Henry Ward (June 20, 1909 – October 8, 2002) was an American  Democratic politician from Kentucky who held positions in state administrations and was his party's nominee for governor in 1967. Ward lost the general election to Republican Louie B. Nunn, who received 454,123 votes (51.2%) to Ward's 425,674 (48.0%).

Biography
Ward's political career began with his election to the Kentucky House of Representatives on the strength of his editorial battles as a journalist against electric utilities, whom Ward accused of providing unreliable coverage for the prices charged. He was re-elected to the House four more times and was named majority leader before he stepped down in 1943. As a state legislator, Ward was a strong supporter of Franklin D. Roosevelt and the New Deal. Two years later, he won a seat in the Kentucky Senate, and served there from 1945 to 1948. The same year, Earle Clements appointed Ward to be commissioner of conservation, a post he held for eight years. He played a key role in founding Kentucky's network of state parks. In 1960, Ward gained two positions in the Kentucky state government, becoming both the highway commissioner and the chairman of the State Park Board. As highway commissioner, Ward secured millions of dollars in funding from both voters and the federal government to build a vast network of Interstates and other roads.

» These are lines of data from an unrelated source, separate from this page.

/-! ## Control and status registers -/

@[simp] theorem State.csrWrite_cfg (s : State) (c : Csr) (v : Word) : (s.csrWrite c v).cfg = s.cfg := rfl
@[simp] theorem State.csrWrite_x (s : State) (c : Csr) (v : Word) : (s.csrWrite c v).x = s.x := rfl
@[simp] theorem State.csrWrite_pc (s : State) (c : Csr) (v : Word) : (s.csrWrite c v).pc = s.pc := rfl
@[simp] theorem State.csrWrite_priv (s : State) (c : Csr) (v : Word) : (s.csrWrite c v).priv = s.priv := rfl
@[simp] theorem State.csrWrite_csr (s : State) (c : Csr) (v : Word) : (s.csrWrite c v).csr = s.csrFileWrite v c := rfl
@[simp] theorem State.csrWrite_mem (s : State) (c : Csr) (v : Word) : (s.csrWrite c v).mem = s.mem := rfl
@[simp] theorem State.csrWrite_stored (s : State) (c : Csr) (v : Word) : (s.csrWrite c v).stored = s.stored := rfl
@[simp] theorem State.csrWrite_stalled (s : State) (c : Csr) (v : Word) : (s.csrWrite c v).stalled = s.stalled := rfl
@[simp] theorem State.csrWrite_draws (s : State) (c : Csr) (v : Word) : (s.csrWrite c v).draws = s.draws := rfl

/-! ## Traps -/

@[simp] theorem State.takeTrap_cfg (s : State) (i : Bool) (c : Nat) (tval epc : Word) (y : Mode) :
    (s.takeTrap i c tval epc y).cfg = s.cfg := rfl
@[simp] theorem State.takeTrap_x (s : State) (i : Bool) (c : Nat) (tval epc : Word) (y : Mode) :
    (s.takeTrap i c tval epc y).x = s.x := rfl
@[simp] theorem State.takeTrap_pc (s : State) (i : Bool) (c : Nat) (tval epc : Word) (y : Mode) :
    (s.takeTrap i c tval epc y).pc = trapTarget (s.csr.tvec y) i c := rfl
@[simp] theorem State.takeTrap_priv (s : State) (i : Bool) (c : Nat) (tval epc : Word) (y : Mode) :
    (s.takeTrap i c tval epc y).priv = y := rfl
@[simp] theorem State.takeTrap_csr (s : State) (i : Bool) (c : Nat) (tval epc : Word) (y : Mode) :
    (s.takeTrap i c tval epc y).csr = s.csr.enterTrap s.cfg s.priv (causeWord i c) tval epc y := rfl
@[simp] theorem State.takeTrap_mem (s : State) (i : Bool) (c : Nat) (tval epc : Word) (y : Mode) :
    (s.takeTrap i c tval epc y).mem = s.mem := rfl
@[simp] theorem State.takeTrap_stored (s : State) (i : Bool) (c : Nat) (tval epc : Word) (y : Mode) :
    (s.takeTrap i c tval epc y).stored = s.stored := rfl
@[simp] theorem State.takeTrap_stalled (s : State) (i : Bool) (c : Nat) (tval epc : Word) (y : Mode) :
    (s.takeTrap i c tval epc y).stalled = s.stalled := rfl
@[simp] theorem State.takeTrap_draws (s : State) (i : Bool) (c : Nat) (tval epc : Word) (y : Mode) :
    (s.takeTrap i c tval epc y).draws = s.draws := rfl

@[simp] theorem State.trapReturn_cfg (s : State) (y : Mode) : (s.trapReturn y).cfg = s.cfg := rfl
@[simp] theorem State.trapReturn_x (s : State) (y : Mode) : (s.trapReturn y).x = s.x := rfl
@[simp] theorem State.trapReturn_pc (s : State) (y : Mode) : (s.trapReturn y).pc = clearLow2 (s.csr.epc y) := rfl
@[simp] theorem State.trapReturn_priv (s : State) (y : Mode) :
    (s.trapReturn y).priv = s.csr.mstatus.returnMode s.cfg y :=
  rfl
@[simp] theorem State.trapReturn_csr (s : State) (y : Mode) :
    (s.trapReturn y).csr = { s.csr with mstatus := s.csr.mstatus.leaveTrap s.cfg y } := rfl
@[simp] theorem State.trapReturn_mem (s : State) (y : Mode) : (s.trapReturn y).mem = s.mem := rfl
@[simp] theorem State.trapReturn_stored (s : State) (y : Mode) : (s.trapReturn y).stored = s.stored := rfl
@[simp] theorem State.trapReturn_stalled (s : State) (y : Mode) : (s.trapReturn y).stalled = s.stalled := rfl
@[simp] theorem State.trapReturn_draws (s : State) (y : Mode) : (s.trapReturn y).draws = s.draws := rfl

@[simp] theorem State.takeIrq_cfg (s : State) (c : Irq) : (s.takeIrq c).cfg = s.cfg := rfl
@[simp] theorem State.takeIrq_x (s : State) (c : Irq) : (s.takeIrq c).x = s.x := rfl
@[simp] theorem State.takeIrq_pc (s : State) (c : Irq) :
    (s.takeIrq c).pc = trapTarget (s.csr.tvec (s.irqHandler c)) true c.code := rfl
@[simp] theorem State.takeIrq_priv (s : State) (c : Irq) : (s.takeIrq c).priv = s.irqHandler c := rfl
@[simp] theorem State.takeIrq_csr (s : State) (c : Irq) :
    (s.takeIrq c).csr = s.csr.enterTrap s.cfg s.priv (causeWord true c.code) 0 s.pc (s.irqHandler c) := rfl
@[simp] theorem State.takeIrq_mem (s : State) (c : Irq) : (s.takeIrq c).mem = s.mem := rfl
@[simp] theorem State.takeIrq_stored (s : State) (c : Irq) : (s.takeIrq c).stored = s.stored := rfl
@[simp] theorem State.takeIrq_stalled (s : State) (c : Irq) : (s.takeIrq c).stalled = s.stalled := rfl
@[simp] theorem State.takeIrq_draws (s : State) (c : Irq) : (s.takeIrq c).draws = s.draws := rfl

/-! ## WFI -/

@[simp] theorem State.stall_cfg (s : State) : (s.stall).cfg = s.cfg := rfl
@[simp] theorem State.stall_x (s : State) : (s.stall).x = s.x := rfl
@[simp] theorem State.stall_pc (s : State) :
    (s.stall).pc = if s.anyIrqPending || Config.freeWfiEnds s.draws then s.pc + 4 else s.pc := rfl
@[simp] theorem State.stall_priv (s : State) : (s.stall).priv = s.priv := rfl
@[simp] theorem State.stall_csr (s : State) : (s.stall).csr = s.csr := rfl
@[simp] theorem State.stall_mem (s : State) : (s.stall).mem = s.mem := rfl
@[simp] theorem State.stall_stored (s : State) : (s.stall).stored = s.stored := rfl
@[simp] theorem State.stall_stalled (s : State) :
    (s.stall).stalled = !(s.anyIrqPending || Config.freeWfiEnds s.draws) := rfl
@[simp] theorem State.stall_draws (s : State) : (s.stall).draws = s.draws + 1 := rfl

/-! ## Platform inputs -/

@[simp] theorem State.samplePlatform_cfg (s : State) : (s.samplePlatform).cfg = s.cfg := by
  unfold State.samplePlatform; split
  · rfl
  · split <;> rfl
@[simp] theorem State.samplePlatform_x (s : State) : (s.samplePlatform).x = s.x := by
  unfold State.samplePlatform; split
  · rfl
  · split <;> rfl
@[simp] theorem State.samplePlatform_pc (s : State) : (s.samplePlatform).pc = s.pc := by
  unfold State.samplePlatform; split
  · rfl
  · split <;> rfl
@[simp] theorem State.samplePlatform_priv (s : State) : (s.samplePlatform).priv = s.priv := by
  unfold State.samplePlatform; split
  · rfl
  · split <;> rfl
@[simp] theorem State.samplePlatform_mem (s : State) : (s.samplePlatform).mem = s.mem := by
  unfold State.samplePlatform; split
  · rfl
  · split <;> rfl
@[simp] theorem State.samplePlatform_stored (s : State) : (s.samplePlatform).stored = s.stored := by
  unfold State.samplePlatform; split
  · rfl
  · split <;> rfl
@[simp] theorem State.samplePlatform_stalled (s : State) : (s.samplePlatform).stalled = s.stalled := by
  unfold State.samplePlatform; split
  · rfl
  · split <;> rfl

/-! ## Loading a word -/

@[simp] theorem State.placeWord_cfg (s : State) (a : Word) (w : InstWord) : (s.placeWord a w).cfg = s.cfg := rfl
@[simp] theorem State.placeWord_x (s : State) (a : Word) (w : InstWord) : (s.placeWord a w).x = s.x := rfl
@[simp] theorem State.placeWord_pc (s : State) (a : Word) (w : InstWord) : (s.placeWord a w).pc = s.pc := rfl
@[simp] theorem State.placeWord_priv (s : State) (a : Word) (w : InstWord) : (s.placeWord a w).priv = s.priv := rfl
@[simp] theorem State.placeWord_csr (s : State) (a : Word) (w : InstWord) : (s.placeWord a w).csr = s.csr := rfl
@[simp] theorem State.placeWord_stalled (s : State) (a : Word) (w : InstWord) :
    (s.placeWord a w).stalled = s.stalled := rfl
@[simp] theorem State.placeWord_draws (s : State) (a : Word) (w : InstWord) : (s.placeWord a w).draws = s.draws := rfl

@[simp] theorem State.loadAtPc_cfg (s : State) (w : InstWord) : (s.loadAtPc w).cfg = s.cfg := rfl
@[simp] theorem State.loadAtPc_x (s : State) (w : InstWord) : (s.loadAtPc w).x = s.x := rfl
@[simp] theorem State.loadAtPc_pc (s : State) (w : InstWord) : (s.loadAtPc w).pc = s.pc := rfl
@[simp] theorem State.loadAtPc_priv (s : State) (w : InstWord) : (s.loadAtPc w).priv = s.priv := rfl
@[simp] theorem State.loadAtPc_csr (s : State) (w : InstWord) : (s.loadAtPc w).csr = s.csr := rfl
@[simp] theorem State.loadAtPc_mem (s : State) (w : InstWord) : (s.loadAtPc w).mem = (s.placeWord s.pc w).mem := rfl
@[simp] theorem State.loadAtPc_stored (s : State) (w : InstWord) :
    (s.loadAtPc w).stored = (s.placeWord s.pc w).stored := rfl
@[simp] theorem State.loadAtPc_stalled (s : State) (w : InstWord) : (s.loadAtPc w).stalled = false := rfl
@[simp] theorem State.loadAtPc_draws (s : State) (w : InstWord) : (s.loadAtPc w).draws = s.draws := rfl

/-! ## The hardwired fields of mstatus -/

@[simp] theorem mppHolds_of_hasU {cfg : Config} (h : cfg.hasU = true) (y : Mode) : mppHolds cfg y = y := by
  simp [mppHolds, h]
@[simp] theorem mppHolds_of_not_hasU {cfg : Config} (h : cfg.hasU = false) (y : Mode) : mppHolds cfg y = .m := by
  simp [mppHolds, h]
@[simp] theorem mppHolds_mppHolds (cfg : Config) (y : Mode) : mppHolds cfg (mppHolds cfg y) = mppHolds cfg y := by
  cases h : cfg.hasU <;> simp [h]
@[simp] theorem Mstatus.hardwire_mie (cfg : Config) (f : Mstatus) : (f.hardwire cfg).mie = f.mie := rfl
@[simp] theorem Mstatus.hardwire_mpie (cfg : Config) (f : Mstatus) : (f.hardwire cfg).mpie = f.mpie := rfl
@[simp] theorem Mstatus.hardwire_mpp (cfg : Config) (f : Mstatus) : (f.hardwire cfg).mpp = mppHolds cfg f.mpp := rfl
@[simp] theorem Mstatus.hardwire_hardwire (cfg : Config) (f : Mstatus) :
    (f.hardwire cfg).hardwire cfg = f.hardwire cfg := by
  simp only [Mstatus.hardwire, mppHolds_mppHolds, Bool.and_self_left]

/-! ## The launched hart -/

theorem State.reset_eq_launch :
    State.reset = State.launch Config.launchDefault [] (Vector.replicate 32 0) CsrFile.zero := rfl

@[simp] theorem State.launch_cfg (cfg : Config) (image : Memory) (x : Vector Word 32) (c : CsrFile) :
    (State.launch cfg image x c).cfg = cfg := rfl
@[simp] theorem State.launch_x (cfg : Config) (image : Memory) (x : Vector Word 32) (c : CsrFile) :
    (State.launch cfg image x c).x = x := rfl
@[simp] theorem State.launch_pc (cfg : Config) (image : Memory) (x : Vector Word 32) (c : CsrFile) :
    (State.launch cfg image x c).pc = cfg.resetPc := rfl
@[simp] theorem State.launch_priv (cfg : Config) (image : Memory) (x : Vector Word 32) (c : CsrFile) :
    (State.launch cfg image x c).priv = .m := rfl
@[simp] theorem State.launch_mem (cfg : Config) (image : Memory) (x : Vector Word 32) (c : CsrFile) :
    (State.launch cfg image x c).mem = image := rfl
@[simp] theorem State.launch_csr (cfg : Config) (image : Memory) (x : Vector Word 32) (c : CsrFile) :
    (State.launch cfg image x c).csr = c.atReset cfg := rfl
@[simp] theorem State.launch_stored (cfg : Config) (image : Memory) (x : Vector Word 32) (c : CsrFile) :
    (State.launch cfg image x c).stored = [] := rfl
@[simp] theorem State.launch_stalled (cfg : Config) (image : Memory) (x : Vector Word 32) (c : CsrFile) :
    (State.launch cfg image x c).stalled = false := rfl
@[simp] theorem State.launch_draws (cfg : Config) (image : Memory) (x : Vector Word 32) (c : CsrFile) :
    (State.launch cfg image x c).draws = 0 := rfl

end Sys2Proof.Machine
end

Ward had previously been active with the Chamber of Commerce in Louisville and was instrumental in having Interstate 65 routed through downtown Louisville. He later said that decision was a mistake.

Ward was selected by Edward T. Breathitt as Breathitt's preferred successor as governor, but Ward was not a particularly skilled or gifted candidate for statewide office though he had been elected to both houses of the Kentucky State Legislature. He beat Happy Chandler in the primary election for governor. Chandler subsequently endorsed Louie Nunn, who narrowly defeated Ward. Henry Ward was the first Democratic nominee for governor to lose a general election since 1943, a situation that didn't occur again for the next thirty-six years, until Ben Chandler, Happy Chandler's grandson, lost in 2003 to Republican Ernie Fletcher.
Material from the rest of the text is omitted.